Text available at Wikisource
- Country: United States
- Language: English
- Genre: Short story

Publication
- Published in: The San Francisco Examiner
- Publication date: July 7, 1889

= The Spook House =

"The Spook House" is a Gothic short story of a haunted house by American Civil War soldier, wit, and writer Ambrose Bierce. It was first published in The San Francisco Examiner on July 7, 1889.

According to H. P. Lovecraft, the story is "told with a severely homely air of journalistic verisimilitude", yet "conveys terrible hints of shocking mystery".

== Plot ==

In 1858, an entire family of seven persons disappears suddenly and unaccountably from a plantation house in eastern Kentucky, leaving all its possessions untouched — furniture, clothing, food supplies, horses, cattle, and slaves.

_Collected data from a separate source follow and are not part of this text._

-- ==== Sys2Proof/Laws/State.lean ====
section
/-! SUPPORT. What each field of the device holds after each of the plain updates: one lemma per field per update. -/

namespace Sys2Proof.Machine

variable (d : Dev)

/-! ### `setR` -/

@[simp] theorem setR_mem (a v : Nat) : (d.setR a v).mem = d.mem := rfl
@[simp] theorem setR_ecc (a v : Nat) : (d.setR a v).ecc = d.ecc := rfl
@[simp] theorem setR_latch (a v : Nat) : (d.setR a v).latch = d.latch := rfl
@[simp] theorem setR_cores (a v : Nat) : (d.setR a v).cores = d.cores := rfl
@[simp] theorem setR_parts (a v : Nat) : (d.setR a v).parts = d.parts := rfl
@[simp] theorem setR_regions (a v : Nat) : (d.setR a v).regions = d.regions := rfl
@[simp] theorem setR_sent (a v : Nat) : (d.setR a v).sent = d.sent := rfl
@[simp] theorem setR_filed (a v : Nat) : (d.setR a v).filed = d.filed := rfl
@[simp] theorem setR_packs (a v : Nat) : (d.setR a v).packs = d.packs := rfl
@[simp] theorem setR_net (a v : Nat) : (d.setR a v).net = d.net := rfl
@[simp] theorem setR_inbox (a v : Nat) : (d.setR a v).inbox = d.inbox := rfl
@[simp] theorem setR_sites (a v : Nat) : (d.setR a v).sites = d.sites := rfl
@[simp] theorem setR_tunPacks (a v : Nat) : (d.setR a v).tunPacks = d.tunPacks := rfl
@[simp] theorem setR_early (a v : Nat) : (d.setR a v).early = d.early := rfl
@[simp] theorem setR_ptp (a v : Nat) : (d.setR a v).ptp = d.ptp := rfl
@[simp] theorem setR_naps (a v : Nat) : (d.setR a v).naps = d.naps := rfl
@[simp] theorem setR_tocq (a v : Nat) : (d.setR a v).tocq = d.tocq := rfl
@[simp] theorem setR_tocWake (a v : Nat) : (d.setR a v).tocWake = d.tocWake := rfl
@[simp] theorem setR_car (a v : Nat) : (d.setR a v).car = d.car := rfl
@[simp] theorem setR_tcores (a v : Nat) : (d.setR a v).tcores = d.tcores := rfl
@[simp] theorem setR_scores (a v : Nat) : (d.setR a v).scores = d.scores := rfl
@[simp] theorem setR_timers (a v : Nat) : (d.setR a v).timers = d.timers := rfl
@[simp] theorem setR_pins (a v : Nat) : (d.setR a v).pins = d.pins := rfl
@[simp] theorem setR_fence (a v : Nat) : (d.setR a v).fence = d.fence := rfl
@[simp] theorem setR_failedQ (a v : Nat) : (d.setR a v).failedQ = d.failedQ := rfl
@[simp] theorem setR_fenceList (a v : Nat) : (d.setR a v).fenceList = d.fenceList := rfl
@[simp] theorem setR_fenceOld (a v : Nat) : (d.setR a v).fenceOld = d.fenceOld := rfl
@[simp] theorem setR_alarmQ (a v : Nat) : (d.setR a v).alarmQ = d.alarmQ := rfl
@[simp] theorem setR_alarmUs (a v : Nat) : (d.setR a v).alarmUs = d.alarmUs := rfl
@[simp] theorem setR_rtcFrac (a v : Nat) : (d.setR a v).rtcFrac = d.rtcFrac := rfl
@[simp] theorem setR_ppsLast (a v : Nat) : (d.setR a v).ppsLast = d.ppsLast := rfl
@[simp] theorem setR_ppsCorr (a v : Nat) : (d.setR a v).ppsCorr = d.ppsCorr := rfl
@[simp] theorem setR_slew (a v : Nat) : (d.setR a v).slew = d.slew := rfl
@[simp] theorem setR_taiSet (a v : Nat) : (d.setR a v).taiSet = d.taiSet := rfl
@[simp] theorem setR_fabDevs (a v : Nat) : (d.setR a v).fabDevs = d.fabDevs := rfl
@[simp] theorem setR_fabSpans (a v : Nat) : (d.setR a v).fabSpans = d.fabSpans := rfl
@[simp] theorem setR_links (a v : Nat) : (d.setR a v).links = d.links := rfl
@[simp] theorem setR_lports (a v : Nat) : (d.setR a v).lports = d.lports := rfl
@[simp] theorem setR_oports (a v : Nat) : (d.setR a v).oports = d.oports := rfl
@[simp] theorem setR_colls (a v : Nat) : (d.setR a v).colls = d.colls := rfl
@[simp] theorem setR_bulks (a v : Nat) : (d.setR a v).bulks = d.bulks := rfl
@[simp] theorem setR_reqs (a v : Nat) : (d.setR a v).reqs = d.reqs := rfl
@[simp] theorem setR_cal (a v : Nat) : (d.setR a v).cal = d.cal := rfl
@[simp] theorem setR_pwr (a v : Nat) : (d.setR a v).pwr = d.pwr := rfl
@[simp] theorem setR_ddrEpoch (a v : Nat) : (d.setR a v).ddrEpoch = d.ddrEpoch := rfl
@[simp] theorem setR_dma (a v : Nat) : (d.setR a v).dma = d.dma := rfl
@[simp] theorem setR_heldAcc (a v : Nat) : (d.setR a v).heldAcc = d.heldAcc := rfl
@[simp] theorem setR_d3hot (a v : Nat) : (d.setR a v).d3hot = d.d3hot := rfl
@[simp] theorem setR_trace (a v : Nat) : (d.setR a v).trace = d.trace := rfl
@[simp] theorem setR_nextTag (a v : Nat) : (d.setR a v).nextTag = d.nextTag := rfl
@[simp] theorem setR_vfEnable (a v : Nat) : (d.setR a v).vfEnable = d.vfEnable := rfl
@[simp] theorem setR_numVfs (a v : Nat) : (d.setR a v).numVfs = d.numVfs := rfl
@[simp] theorem setR_nonce (a v : Nat) : (d.setR a v).nonce = d.nonce := rfl
@[simp] theorem setR_out (a v : Nat) : (d.setR a v).out = d.out := rfl
@[simp] theorem setR_core_at (a v : Nat) (j : Nat) : (d.setR a v).core j = d.core j := rfl
@[simp] theorem setR_part_at (a v : Nat) (j : Nat) : (d.setR a v).part j = d.part j := rfl
@[simp] theorem setR_region_at (a v : Nat) (j : Nat) : (d.setR a v).region j = d.region j := rfl
@[simp] theorem setR_fn_at (a v : Nat) (j : Nat) : (d.setR a v).fn j = d.fn j := rfl

/-! ### `setF` -/

@[simp] theorem setF_mem (a lo w v : Nat) : (d.setF a lo w v).mem = d.mem := rfl
@[simp] theorem setF_ecc (a lo w v : Nat) : (d.setF a lo w v).ecc = d.ecc := rfl
@[simp] theorem setF_latch (a lo w v : Nat) : (d.setF a lo w v).latch = d.latch := rfl
@[simp] theorem setF_cores (a lo w v : Nat) : (d.setF a lo w v).cores = d.cores := rfl
@[simp] theorem setF_parts (a lo w v : Nat) : (d.setF a lo w v).parts = d.parts := rfl
@[simp] theorem setF_regions (a lo w v : Nat) : (d.setF a lo w v).regions = d.regions := rfl
@[simp] theorem setF_sent (a lo w v : Nat) : (d.setF a lo w v).sent = d.sent := rfl
@[simp] theorem setF_filed (a lo w v : Nat) : (d.setF a lo w v).filed = d.filed := rfl
@[simp] theorem setF_packs (a lo w v : Nat) : (d.setF a lo w v).packs = d.packs := rfl
@[simp] theorem setF_net (a lo w v : Nat) : (d.setF a lo w v).net = d.net := rfl
@[simp] theorem setF_inbox (a lo w v : Nat) : (d.setF a lo w v).inbox = d.inbox := rfl
@[simp] theorem setF_sites (a lo w v : Nat) : (d.setF a lo w v).sites = d.sites := rfl
@[simp] theorem setF_tunPacks (a lo w v : Nat) : (d.setF a lo w v).tunPacks = d.tunPacks := rfl
@[simp] theorem setF_early (a lo w v : Nat) : (d.setF a lo w v).early = d.early := rfl
@[simp] theorem setF_ptp (a lo w v : Nat) : (d.setF a lo w v).ptp = d.ptp := rfl
@[simp] theorem setF_naps (a lo w v : Nat) : (d.setF a lo w v).naps = d.naps := rfl
@[simp] theorem setF_tocq (a lo w v : Nat) : (d.setF a lo w v).tocq = d.tocq := rfl
@[simp] theorem setF_tocWake (a lo w v : Nat) : (d.setF a lo w v).tocWake = d.tocWake := rfl
@[simp] theorem setF_car (a lo w v : Nat) : (d.setF a lo w v).car = d.car := rfl
@[simp] theorem setF_tcores (a lo w v : Nat) : (d.setF a lo w v).tcores = d.tcores := rfl
@[simp] theorem setF_scores (a lo w v : Nat) : (d.setF a lo w v).scores = d.scores := rfl
@[simp] theorem setF_timers (a lo w v : Nat) : (d.setF a lo w v).timers = d.timers := rfl
@[simp] theorem setF_pins (a lo w v : Nat) : (d.setF a lo w v).pins = d.pins := rfl
@[simp] theorem setF_fence (a lo w v : Nat) : (d.setF a lo w v).fence = d.fence := rfl
@[simp] theorem setF_failedQ (a lo w v : Nat) : (d.setF a lo w v).failedQ = d.failedQ := rfl
@[simp] theorem setF_fenceList (a lo w v : Nat) : (d.setF a lo w v).fenceList = d.fenceList := rfl
@[simp] theorem setF_fenceOld (a lo w v : Nat) : (d.setF a lo w v).fenceOld = d.fenceOld := rfl
@[simp] theorem setF_alarmQ (a lo w v : Nat) : (d.setF a lo w v).alarmQ = d.alarmQ := rfl
@[simp] theorem setF_alarmUs (a lo w v : Nat) : (d.setF a lo w v).alarmUs = d.alarmUs := rfl
@[simp] theorem setF_rtcFrac (a lo w v : Nat) : (d.setF a lo w v).rtcFrac = d.rtcFrac := rfl
@[simp] theorem setF_ppsLast (a lo w v : Nat) : (d.setF a lo w v).ppsLast = d.ppsLast := rfl
@[simp] theorem setF_ppsCorr (a lo w v : Nat) : (d.setF a lo w v).ppsCorr = d.ppsCorr := rfl
@[simp] theorem setF_slew (a lo w v : Nat) : (d.setF a lo w v).slew = d.slew := rfl
@[simp] theorem setF_taiSet (a lo w v : Nat) : (d.setF a lo w v).taiSet = d.taiSet := rfl
@[simp] theorem setF_fabDevs (a lo w v : Nat) : (d.setF a lo w v).fabDevs = d.fabDevs := rfl
@[simp] theorem setF_fabSpans (a lo w v : Nat) : (d.setF a lo w v).fabSpans = d.fabSpans := rfl
@[simp] theorem setF_links (a lo w v : Nat) : (d.setF a lo w v).links = d.links := rfl
@[simp] theorem setF_lports (a lo w v : Nat) : (d.setF a lo w v).lports = d.lports := rfl
@[simp] theorem setF_oports (a lo w v : Nat) : (d.setF a lo w v).oports = d.oports := rfl
@[simp] theorem setF_colls (a lo w v : Nat) : (d.setF a lo w v).colls = d.colls := rfl
@[simp] theorem setF_bulks (a lo w v : Nat) : (d.setF a lo w v).bulks = d.bulks := rfl
@[simp] theorem setF_reqs (a lo w v : Nat) : (d.setF a lo w v).reqs = d.reqs := rfl
@[simp] theorem setF_cal (a lo w v : Nat) : (d.setF a lo w v).cal = d.cal := rfl
@[simp] theorem setF_pwr (a lo w v : Nat) : (d.setF a lo w v).pwr = d.pwr := rfl
@[simp] theorem setF_ddrEpoch (a lo w v : Nat) : (d.setF a lo w v).ddrEpoch = d.ddrEpoch := rfl
@[simp] theorem setF_dma (a lo w v : Nat) : (d.setF a lo w v).dma = d.dma := rfl
@[simp] theorem setF_heldAcc (a lo w v : Nat) : (d.setF a lo w v).heldAcc = d.heldAcc := rfl
@[simp] theorem setF_d3hot (a lo w v : Nat) : (d.setF a lo w v).d3hot = d.d3hot := rfl
@[simp] theorem setF_trace (a lo w v : Nat) : (d.setF a lo w v).trace = d.trace := rfl
@[simp] theorem setF_nextTag (a lo w v : Nat) : (d.setF a lo w v).nextTag = d.nextTag := rfl
@[simp] theorem setF_vfEnable (a lo w v : Nat) : (d.setF a lo w v).vfEnable = d.vfEnable := rfl
@[simp] theorem setF_numVfs (a lo w v : Nat) : (d.setF a lo w v).numVfs = d.numVfs := rfl
@[simp] theorem setF_nonce (a lo w v : Nat) : (d.setF a lo w v).nonce = d.nonce := rfl
@[simp] theorem setF_out (a lo w v : Nat) : (d.setF a lo w v).out = d.out := rfl
@[simp] theorem setF_core_at (a lo w v : Nat) (j : Nat) : (d.setF a lo w v).core j = d.core j := rfl
@[simp] theorem setF_part_at (a lo w v : Nat) (j : Nat) : (d.setF a lo w v).part j = d.part j := rfl
@[simp] theorem setF_region_at (a lo w v : Nat) (j : Nat) : (d.setF a lo w v).region j = d.region j := rfl
@[simp] theorem setF_fn_at (a lo w v : Nat) (j : Nat) : (d.setF a lo w v).fn j = d.fn j := rfl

About a year later, two men of high standing are forced by a storm to take shelter in the deserted dwelling, and in doing so, they stumble into a supernatural room lit by an unaccountable greenish light and having an iron door which cannot be opened from within. In this room lie the decayed corpses of all the missing family; as one of the discoverers rushes forward to embrace a body he seems to recognise, the other is so overpowered by a putrid odor that he accidentally shuts his companion in the vault and loses consciousness.

Recovering his senses six weeks later, the survivor is unable to find the hidden room; and the house is burned during the Civil War. The imprisoned discoverer is never seen or heard of again.